This is therefore a "properly" improper integral, whose value is given by

$\int_0^\infty\frac{\sin(x)}{x}\,dx=\lim_{b\rightarrow\infty}\int_0^b\frac{\sin(x)}{x}\,dx=\frac{\pi}{2}.$

[edit] Singularities

One can speak of the singularities of an improper integral, meaning those points of the extended real number line at which limits are used.

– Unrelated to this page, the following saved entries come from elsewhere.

-- ==== Sys2Proof/Machine/Tiles.lean ====
section
/-! DEFINITION. Tiles in plane form (R10, R11, R35, R36, R72) and the storage formats (R33, R34, R37, R52, R53). -/

namespace Sys2Proof.Machine

/-- The fields of a tile descriptor (R11, R72); `rest` is the upper allocation-reference bits with bits [63:57]. -/
structure Desc where
  addr : Nat
  rows : Nat
  cols : Nat
  p : Nat
  e16 : Bool
  kind : Nat
  psn : Bool
  alloc : Nat
  rest : Nat
deriving DecidableEq, Repr

/-- Read a descriptor from payload words 0 and 1 (R72). -/
def Desc.ofWords (w0 w1 : Word) : Desc :=
  { addr := (w0.extractLsb' 0 22).toNat, rows := (w0.extractLsb' 22 7).toNat, cols := (w0.extractLsb' 29 7).toNat,
    p := (w0.extractLsb' 36 4).toNat, e16 := w0.getLsbD 40, kind := (w0.extractLsb' 41 2).toNat, psn := w0.getLsbD 43,
    alloc := (w0.extractLsb' 44 13).toNat, rest := (w0.extractLsb' 57 7).toNat + w1.toNat * 128 }

/-- Descriptor word 0 (R72); word 1 of a descriptor an engine makes is 0. -/
def Desc.word (d : Desc) : Word :=
  BitVec.ofNat 64 (d.addr + 2^22 * d.rows + 2^29 * d.cols + 2^36 * d.p + 2^40 * d.e16.toNat + 2^41 * d.kind
    + 2^43 * d.psn.toNat + 2^44 * d.alloc)

/-- The first multiple of k at or after n. -/
def alignUp (k n : Nat) : Nat := (n + k - 1) / k * k

/-- Bytes of one dense part, sign plane first, each plane on a 16-byte boundary (R10). -/
def denseBytes (n : Nat) (e16 : Bool) (p : Nat) : Nat :=
  let planes := (if e16 then 2 else 1) + p
  alignUp 16 ((n + 7) / 8) + (planes - 1) * alignUp 16 n + n

/-- Bytes of a tile (R10). -/
def tileBytes (kind rows cols : Nat) (e16 : Bool) (p : Nat) : Nat :=
  let n := rows * cols
  match kind with
  | 0 => denseBytes n e16 p
  | 1 => (n + 1) / 2
  | 2 => (n + 7) / 8
  | _ => alignUp 512 (denseBytes n e16 p) + denseBytes n e16 p

/-- Bytes of the tile a descriptor names. -/
def Desc.bytes (d : Desc) : Nat := tileBytes d.kind d.rows d.cols d.e16 d.p

/-- The field limits of R11 and the end rule of R72, without the allocation record. -/
def Desc.fieldsOk (d : Desc) : Bool :=
  decide (d.addr % 512 = 0) && decide (d.addr < 2359296) && decide (1 ≤ d.rows ∧ d.rows ≤ 64)
    && decide (1 ≤ d.cols ∧ d.cols ≤ 64)
    && (if d.kind = 0 ∨ d.kind = 3 then decide (1 ≤ d.p ∧ d.p ≤ 8) else decide (d.p = 0))
    && decide (d.addr + d.bytes ≤ 2359296) && decide (d.alloc ≤ 4607) && decide (d.rest = 0)

/-- A plane-form element as stored: sign, exponent, the P digits as one number (R35). -/
structure Elem where
  s : Bool
  e : Nat
  d : Nat
deriving DecidableEq, Repr

/-- The exponent bias of plane form (R35). -/
def planeBias (e16 : Bool) : Nat := if e16 then 16383 else 127

/-- The all-ones exponent of plane form (R36). -/
def planeOnes (e16 : Bool) : Nat := if e16 then 0x7FFF else 255

/-- The value of a plane-form element (R35, R36). -/
def Elem.val (e16 : Bool) (p : Nat) (x : Elem) : Val :=
  if x.e = planeOnes e16 then (if x.d = 0 then .inf x.s else .nan)
  else .fin x.s x.d ((max x.e 1 : Nat) - (planeBias e16 : Int) - 7 - 8 * ((p : Int) - 1))

/-- The element of the canonical NaN in plane form (R32, R36; its digits beyond XF's are log 8). -/
def nanElem (e16 : Bool) (p : Nat) : Elem := ⟨false, planeOnes e16, 0xC0 * 2^(8 * (p - 1))⟩

/-- The plane-form element of a value that lies in the plane form (R35). -/
def Elem.ofVal (e16 : Bool) (p : Nat) (v : Val) : Elem :=
  match v with
  | .nan => nanElem e16 p
  | .inf s => ⟨s, planeOnes e16, 0⟩
  | .fin s m e =>
    if m = 0 then ⟨s, 0, 0⟩
    else match normalise (planeTarget e16 p) m e with
      | (n, none) => ⟨s, 1, n⟩
      | (n, some top) => ⟨s, (top + planeBias e16).toNat, n⟩

/-- The first n bits of a run of bytes, bit 0 of each byte first (R10). -/
def unpackBits (n : Nat) (bs : List Byte) : List Bool :=
  (bs.flatMap fun b => (List.range 8).map fun i => b.getLsbD i).take n

/-- Bits packed into bytes, the bits beyond the last 0 (R10). -/
def packBits : Nat → List Bool → List Byte
  | 0, _ => []
  | k + 1, bs =>
    BitVec.ofNat 8 (((bs.take 8).zipIdx.map fun (b, i) => if b then 2^i else 0).sum) :: packBits k (bs.drop 8)

/-- The first n bytes of a run, with 0 for what it lacks. -/
def padTo (n : Nat) (bs : List Byte) : List Byte := bs.take n ++ List.replicate (n - bs.length) 0

/-- The planes after the sign plane, each as a list of n numbers. -/
def readPlanes (n : Nat) : Nat → List Byte → List (List Nat)
  | 0, _ => []
  | k + 1, bs => (bs.take n).map (·.toNat) :: readPlanes n k (bs.drop (alignUp 16 n))

/-- The elements of a dense part (R10, R35). -/
def readDense (n : Nat) (e16 : Bool) (p : Nat) (bs : List Byte) : List Elem :=
  let signs := unpackBits n bs
  let ps := readPlanes n ((if e16 then 2 else 1) + p) (bs.drop (alignUp 16 ((n + 7) / 8)))
  let exps : List Nat :=
    if e16 then List.zipWith (fun h l => h % 128 * 256 + l) (ps.getD 0 []) (ps.getD 1 []) else ps.getD 0 []
  let digs := (ps.drop (if e16 then 2 else 1)).foldl (fun acc pl => List.zipWith (fun x y => x * 256 + y) acc pl)
    (List.replicate n 0)
  List.zipWith (fun s (ed : Nat × Nat) => ⟨s, ed.1, ed.2⟩) signs (exps.zip digs)

/-- A byte plane with the gap up to the next plane. -/
def planeBytes (n : Nat) (vs : List Nat) : List Byte := padTo (alignUp 16 n) (vs.map (BitVec.ofNat 8))

/-- The bytes of a dense part, its gaps written as 0 (R10). -/
def writeDense (n : Nat) (e16 : Bool) (p : Nat) (xs : List Elem) : List Byte :=
  let sb := (n + 7) / 8
  let body := padTo (alignUp 16 sb) (packBits sb (xs.map (·.s)))
    ++ ((if e16 then planeBytes n (xs.map fun x => x.e / 256) ++ planeBytes n (xs.map fun x => x.e % 256)
         else planeBytes n (xs.map fun x => x.e))
        ++ ((List.range p).flatMap fun i => planeBytes n (xs.map fun x => x.d / 2^(8 * (p - 1 - i)) % 256)))
  padTo (denseBytes n e16 p) body

/-- A tile held as values. `kind` as TKIND (R72): a dense or complex tile keeps its elements as stored (a complex tile's
imaginary part after its real part); a mask or half-digit tile has one integer for each element. -/
structure Tile where
  kind : Nat
  rows : Nat
  cols : Nat
  e16 : Bool
  p : Nat
  elems : List Elem
  ints : List Int
deriving DecidableEq, Repr

/-- Read a tile from its bytes (R10). -/
def readTile (d : Desc) (bs : List Byte) : Tile :=
  let n := d.rows * d.cols
  let base : Tile := { kind := d.kind, rows := d.rows, cols := d.cols, e16 := d.e16, p := d.p, elems := [], ints := [] }
  match d.kind with
  | 0 => { base with elems := readDense n d.e16 d.p bs }
  | 1 => { base with ints := (bs.flatMap fun b => [(b.extractLsb' 0 4).toInt, (b.extractLsb' 4 4).toInt]).take n }
  | 2 => { base with ints := (unpackBits n bs).map fun b => if b then 1 else 0 }
  | _ =>
    let part := alignUp 512 (denseBytes n d.e16 d.p)
    { base with elems := readDense n d.e16 d.p bs ++ readDense n d.e16 d.p (bs.drop part) }

/-- Nibbles in pairs (R10). -/
def packNibbles : List Int → List Byte
  | [] => []
  | [x] => [BitVec.ofInt 8 (x % 16)]
  | x :: y :: t => BitVec.ofInt 8 (x % 16 + 16 * (y % 16)) :: packNibbles t

/-- The bytes of a tile (R10). -/
def Tile.bytes (t : Tile) : List Byte :=
  let n := t.rows * t.cols
  match t.kind with
  | 0 => writeDense n t.e16 t.p t.elems
  | 1 => packNibbles t.ints
  | 2 => packBits ((n + 7) / 8) (t.ints.map fun i => decide (i ≠ 0))
  | _ =>
    padTo (alignUp 512 (denseBytes n t.e16 t.p)) (writeDense n t.e16 t.p (t.elems.take n))
      ++ writeDense n t.e16 t.p (t.elems.drop n)

/-- The descriptor word of a tile about to be placed: address and allocation 0. -/
def Tile.desc (t : Tile) (psn : Bool) : Word :=
  Desc.word { addr := 0, rows := t.rows, cols := t.cols, p := t.p, e16 := t.e16, kind := t.kind, psn := psn, alloc := 0,
              rest := 0 }

/-- The element values of a tile, row-major: a mask element is 1.0 or +0.0 (R43), a half-digit its integer (R36). -/
def Tile.vals (t : Tile) : List Val :=
  if t.kind = 1 ∨ t.kind = 2 then t.ints.map Val.ofInt else t.elems.map (Elem.val t.e16 t.p)

/-- A dense tile of values that lie in the plane form (R35). -/
def denseTile (rows cols : Nat) (e16 : Bool) (p : Nat) (vs : List Val) : Tile :=
  { kind := 0, rows := rows, cols := cols, e16 := e16, p := p, elems := vs.map (Elem.ofVal e16 p), ints := [] }

/-- A dense XF tile (R51): E16, P = 8. -/
def xfTile (rows cols : Nat) (vs : List Val) : Tile := denseTile rows cols true 8 vs

/-- A mask tile. -/
def maskTile (rows cols : Nat) (bs : List Bool) : Tile :=
  { kind := 2, rows := rows, cols := cols, e16 := false, p := 0, elems := [], ints := bs.map fun b => if b then 1 else 0 }

/-- Bits of an element in memory (R33, R34). -/
def fmtBits : Nat → Nat
  | 0 => 64
  | 1 => 32
  | 2 => 16
  | 3 => 16
  | 4 => 8
  | 5 => 8
  | 6 => 32
  | 7 => 16
  | 8 => 8
  | 9 => 8
  | 10 => 4
  | 11 => 3
  | 12 => 1
  | _ => 128

/-- TKIND, EW and P of the tile a load makes (R37). -/
def fmtPlane : Nat → Nat × Bool × Nat
  | 0 => (0, true, 7)
  | 1 => (0, false, 3)
  | 2 => (0, false, 2)
  | 3 => (0, false, 1)
  | 4 => (0, false, 1)
  | 5 => (0, false, 1)
  | 6 => (0, false, 4)
  | 7 => (0, false, 2)
  | 8 => (0, false, 1)
  | 9 => (0, false, 1)
  | 10 => (1, false, 0)
  | 11 => (1, false, 0)
  | 12 => (2, false, 0)
  | _ => (0, true, 8)

/-- Whether a format is a float format or XF (R33). -/
def fmtIsFloat (f : Nat) : Bool := decide (f ≤ 5) || decide (f = 13)

/-- A w-bit field as a signed integer. -/
def signedBits (w bits : Nat) : Int := if bits < 2^(w - 1) then bits else (bits : Int) - 2^w

/-- The integer of an element of an integer or BIT format (R33). -/
def fmtInt (f bits : Nat) : Int :=
  if f = 9 ∨ f = 12 then (bits : Int) else signedBits (fmtBits f) bits

/-- The exact value of an element in memory, and whether it is read as a signalling NaN (R33, R37). -/
def fmtVal (f bits : Nat) : Val × Bool :=
  if f = 13 then decodeXf (BitVec.ofNat 80 bits)
  else match floatFields f with
    | some (ew, fw, bias) => decodeFloat f ew fw bias bits
    | none => (Val.ofInt (fmtInt f bits), false)

/-- The plane-form element that a load makes of a float, INT32, INT16, INT8, UINT8 or XF element, and whether NV is set
(R37). -/
def loadElem (f bits : Nat) : Elem × Bool :=
  if f = 13 then
    let w := BitVec.ofNat 80 bits
    match decodeXf w with
    | (.nan, snan) => (nanElem true 8, snan)
    | (.inf s, _) => (⟨s, 0x7FFF, 0⟩, false)
    | (.fin s m _, _) =>
      let e := (w.extractLsb' 64 15).toNat
      (⟨s, (if e = 0 ∧ m ≠ 0 then 1 else e), m⟩, false)
  else match floatFields f with
    | some (ew, fw, bias) =>
      let (_, e16, p) := fmtPlane f
      match decodeFloat f ew fw bias bits with
      | (.nan, snan) => (nanElem e16 p, snan)
      | (.inf s, _) => (⟨s, planeOnes e16, 0⟩, false)
      | (.fin s m e, _) =>
        if (f = 1 ∨ f = 3) ∧ bits / 2^fw % 2^ew = 0 ∧ m ≠ 0 then (⟨s, 1, m⟩, false)
        else (Elem.ofVal e16 p (.fin s m e), false)
    | none =>
      let i := fmtInt f bits
      (⟨decide (i < 0), (match f with | 6 => 158 | 7 => 142 | _ => 134), i.natAbs⟩, false)

/-- A value rounded and stored in a format, with its flags (R41 to R43): the bits of the element. -/
def storeVal (f : Nat) (sat : Bool) (mode : RM) (v : Val) : Nat × Flags :=
  match f, intRange f, floatTarget f with
  | 12, _, _ => v.toBit
  | _, some (lo, hi), _ =>
    let (i, fl) := v.toRange lo hi mode
    ((i % 2^(fmtBits f)).toNat, fl)
  | _, _, some t =>
    let (r, fl) := roundFloat f sat mode t v
    (if f = 13 then (encodeXf r).toNat
     else match floatFields f with
       | some (ew, fw, bias) => encodeFloat f ew fw bias t r
       | none => 0, fl)
  | _, _, none => (0, noFlags)

/-- A signed magnitude, a quotient, rounded and stored in a format (R52). -/
def storeMag (f : Nat) (sat : Bool) (mode : RM) (s : Bool) (x : Mag) : Nat × Flags :=
  match f, intRange f, floatTarget f with
  | 12, _, _ => if s = false ∧ x.st = false ∧ magGe x.m x.e 1 0 = true ∧ magGe 1 0 x.m x.e = true then (1, noFlags) else (1, { nx := true })
  | _, some (lo, hi), _ =>
    let (i, fl) := toIntRange lo hi mode s x
    ((i % 2^(fmtBits f)).toNat, fl)
  | _, _, some t =>
    let (r, fl) := roundFloatMag f sat mode t s x
    (if f = 13 then (encodeXf r).toNat
     else match floatFields f with
       | some (ew, fw, bias) => encodeFloat f ew fw bias t r
       | none => 0, fl)
  | _, _, none => (0, noFlags)

/-- Store x / s in one rounding; no scale stores x (R52). -/
def storeScaled (f : Nat) (sat : Bool) (mode : RM) (scale : Option Val) (x : Val) : Nat × Flags :=
  match scale with
  | none => storeVal f sat mode x
  | some s =>
    if s.isNaN ∨ x.isNaN then storeVal f sat mode .nan
    else if s.isZero then
      if x.isZero then
        let r := storeVal f sat mode .nan
        (r.1, r.2.or flagNV)
      else
        let r := storeVal f sat mode (.inf (x.sign != s.sign))
        (r.1, r.2.or { dz := true })
    else match divVal x s with
      | .inl (v, fl) =>
        let r := storeVal f sat mode v
        (r.1, r.2.or fl)
      | .inr (sg, q) => storeMag f sat mode sg q

/-- How many one bits. -/
def popCount : Nat → Nat → Nat
  | 0, _ => 0
  | k + 1, n => n % 2 + popCount k (n / 2)

/-- One element of the unnormalised 32-point transform, with NV (R53, R158): exact for finite inputs. The rule gives
no sign to a zero: the model's is -0 where every signed term is -0, else +0 (log 63). -/
def hadamardAt (xs : List Val) (i : Nat) : Val × Flags :=
  let ys := xs.zipIdx.map fun (x, j) => if popCount 6 (i &&& j) % 2 = 0 then x else x.neg
  if xs.any Val.isNaN then (.nan, noFlags)
  else
    let pos := ys.any fun y => decide (y = .inf false)
    let neg := ys.any fun y => decide (y = .inf true)
    if pos && neg then (.nan, flagNV)
    else if pos then (.inf false, noFlags)
    else if neg then (.inf true, noFlags)
    else if ys.all Val.isZero then (.zero (ys.all Val.sign), noFlags)
    else
      let sum := ys.foldl (fun acc y => match acc, y with
        | .fin s m e, .fin s' m' e' => addFin s m e s' m' e'
        | a, _ => a) (Val.zero false)
      (match sum with
       | .fin _ 0 g => .fin false 0 g
       | v => v, noFlags)

/-- The 32-point transform of each run of 32 elements (R53). -/
def hadamardRuns : Nat → List Val → List (Val × Flags)
  | 0, _ => []
  | k + 1, vs => ((List.range 32).map fun i => hadamardAt (vs.take 32) i) ++ hadamardRuns k (vs.drop 32)

/-- Whether any of a list of flags is set: their union. -/
def unionFlags (fs : List Flags) : Flags := fs.foldl Flags.or noFlags

end Sys2Proof.Machine
end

Such an integral is often written symbolically just like a standard definite integral, perhaps with infinity as a limit of integration. But that conceals the limiting process. By using the more advanced Lebesgue integral, rather than the Riemann integral, one can in some cases bypass this requirement, but if one simply wants to evaluate the limit to a definite answer, that technical fix may not necessarily help. It is more or less essential in the theoretical treatment for the Fourier transform, with pervasive use of integrals over the whole real line.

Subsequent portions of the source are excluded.